**Problem to solve:**
Determine how many lines of the entries that follow contain "none", and respond with that number alone.

Collected data entries:
-- ==== Sys2Proof/Decode.lean ====
section
/-! DEFINITION. The decoder, total on any bytes, and the encoder, both from the formats of `30_encoding.md` R82 and the
tables of R86. -/

namespace Sys2Proof

/-- A 16-bit value from its two bytes in memory order, low byte first: `(hi << 8) | lo` (`20_memory.md` R54, R56). -/
def ofBytes (lo hi : Byte) : Word := (hi.zeroExtend 16 <<< 8) ||| lo.zeroExtend 16

/-- `v[7:0]` (R8). -/
def lowByte (v : Word) : Byte := v.extractLsb' 0 8

/-- `v[15:8]` (R8). -/
def highByte (v : Word) : Byte := v.extractLsb' 8 8

/-- Why the decoder gives no instruction. -/
inductive DecodeError where
  /-- No byte at all to decode (the caller's list is empty; a fetch never is). -/
  | noBytes
  /-- A matched opcode whose operand bytes are missing from the list (a fetch always supplies three bytes). -/
  | truncated (opcode : Byte)
  /-- A first byte outside the primary table (R88). -/
  | unmatchedPrimary (opcode : Byte)
  deriving DecidableEq, Repr

/-- The operand of formats `OP_D8`, `OP_A8`, `OP_R8`: the byte after the opcode (R82, R83). -/
def operand8 (opcode : Byte) (k : Byte → Instr) : List Byte → Except DecodeError (Instr × List Byte)
  | n :: rest => .ok (k n, rest)
  | [] => .error (.truncated opcode)

/-- The operand of formats `OP_D16`, `OP_A16`: the two bytes after the opcode, low byte first (R82, R83). -/
def operand16 (opcode : Byte) (k : Word → Instr) : List Byte → Except DecodeError (Instr × List Byte)
  | lo :: hi :: rest => .ok (k (ofBytes lo hi), rest)
  | _ => .error (.truncated opcode)

/-- The extended table, keyed by the byte after 0xCB (R86, R87). -/
def decodeExtended (sub : Byte) : Instr :=
  match sub with
  | 0x7C#8 => .bit7H
  | 0x11#8 => .rlC
  | _ => .prefixCb sub

/-- The primary table, keyed by the first byte (R81, R86): the instruction and the bytes after it, or the reason
there is none. A byte outside the table has no length and no operand is read (R85, R88). -/
def decode : List Byte → Except DecodeError (Instr × List Byte)
  | [] => .error .noBytes
  | opcode :: rest =>
    match opcode with
    | 0x31#8 => operand16 opcode .ldSpD16 rest
    | 0x32#8 => .ok (.ldHlDecA, rest)
    | 0xAF#8 => .ok (.xorA, rest)
    | 0x21#8 => operand16 opcode .ldHlD16 rest
    | 0xCB#8 => operand8 opcode decodeExtended rest
    | 0x20#8 => operand8 opcode .jpNzR8 rest
    | 0x0E#8 => operand8 opcode .ldCD8 rest
    | 0x3E#8 => operand8 opcode .ldAD8 rest
    | 0xE2#8 => .ok (.ldCIndA, rest)
    | 0x0C#8 => .ok (.incC, rest)
    | 0x77#8 => .ok (.ldHlIndA, rest)
    | 0xE0#8 => operand8 opcode .ldhA8A rest
    | 0x11#8 => operand16 opcode .ldDeD16 rest
    | 0x1A#8 => .ok (.ldADe, rest)
    | 0xCD#8 => operand16 opcode .callA16 rest
    | 0x4F#8 => .ok (.ldCA, rest)
    | 0x06#8 => operand8 opcode .ldBD8 rest
    | 0xC5#8 => .ok (.pushBc, rest)
    | _ => .error (.unmatchedPrimary opcode)

/-- The bytes of an instruction in fetch order (R82, R86). -/
def encode : Instr → List Byte
  | .ldSpD16 v => [0x31#8, lowByte v, highByte v]
  | .ldHlDecA => [0x32#8]
  | .xorA => [0xAF#8]
  | .ldHlD16 v => [0x21#8, lowByte v, highByte v]
  | .prefixCb sub => [0xCB#8, sub]
  | .jpNzR8 d => [0x20#8, d]
  | .ldCD8 n => [0x0E#8, n]
  | .ldAD8 n => [0x3E#8, n]
  | .ldCIndA => [0xE2#8]
  | .incC => [0x0C#8]
  | .ldHlIndA => [0x77#8]
  | .ldhA8A n => [0xE0#8, n]
  | .ldDeD16 v => [0x11#8, lowByte v, highByte v]
  | .ldADe => [0x1A#8]
  | .callA16 v => [0xCD#8, lowByte v, highByte v]
  | .ldCA => [0x4F#8]
  | .ldBD8 n => [0x06#8, n]
  | .pushBc => [0xC5#8]
  | .bit7H => [0xCB#8, 0x7C#8]
  | .rlC => [0xCB#8, 0x11#8]

/-- Length in bytes, the Length column of R86 (R82, R85; CALL occupies three bytes, `90_conflicts.md` C11). -/
def Instr.byteLength : Instr → Nat
  | .ldHlDecA | .xorA | .ldCIndA | .incC | .ldHlIndA | .ldADe | .ldCA | .pushBc => 1
  | .prefixCb _ | .jpNzR8 _ | .ldCD8 _ | .ldAD8 _ | .ldhA8A _ | .ldBD8 _ | .bit7H | .rlC => 2
  | .ldSpD16 _ | .ldHlD16 _ | .ldDeD16 _ | .callA16 _ => 3

/-- The opcodes whose instruction is two bytes long (R85); used only to read the opcode table's numbers. -/
def twoByteOpcodes : List Byte := [0x0E#8, 0x3E#8, 0x06#8, 0xE0#8, 0x20#8, 0xCB#8]

/-- The three bytes that the table's number `w` of `nbits` bits stands for, in fetch order, zero beyond `nbits`.
A row's first byte is the number's low byte, except in a row of two fixed bytes, where the table puts the first byte in
the high-order position (R94: `match` 0xCB7C is the bytes CB 7C). A 16-bit number is taken as such a row when its high
byte is the prefix 0xCB and its low byte opens no two-byte instruction (log entry 9). -/
def tableBytes (nbits w : Nat) : List Byte :=
  let w := w % 2 ^ nbits
  let byteAt (k : Nat) : Byte := BitVec.ofNat 8 (w / 2 ^ (8 * k))
  if nbits = 16 ∧ byteAt 1 = 0xCB#8 ∧ byteAt 0 ∉ twoByteOpcodes then [byteAt 1, byteAt 0, 0x00#8]
  else [byteAt 0, byteAt 1, byteAt 2]

/-- The instruction the decoder reads from the table's number `w` of `nbits` bits. -/
def decodeTableWord (nbits w : Nat) : Option Instr :=
  match decode (tableBytes nbits w) with
  | .ok (i, _) => some i
  | .error _ => none

end Sys2Proof
end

**Output below:**
2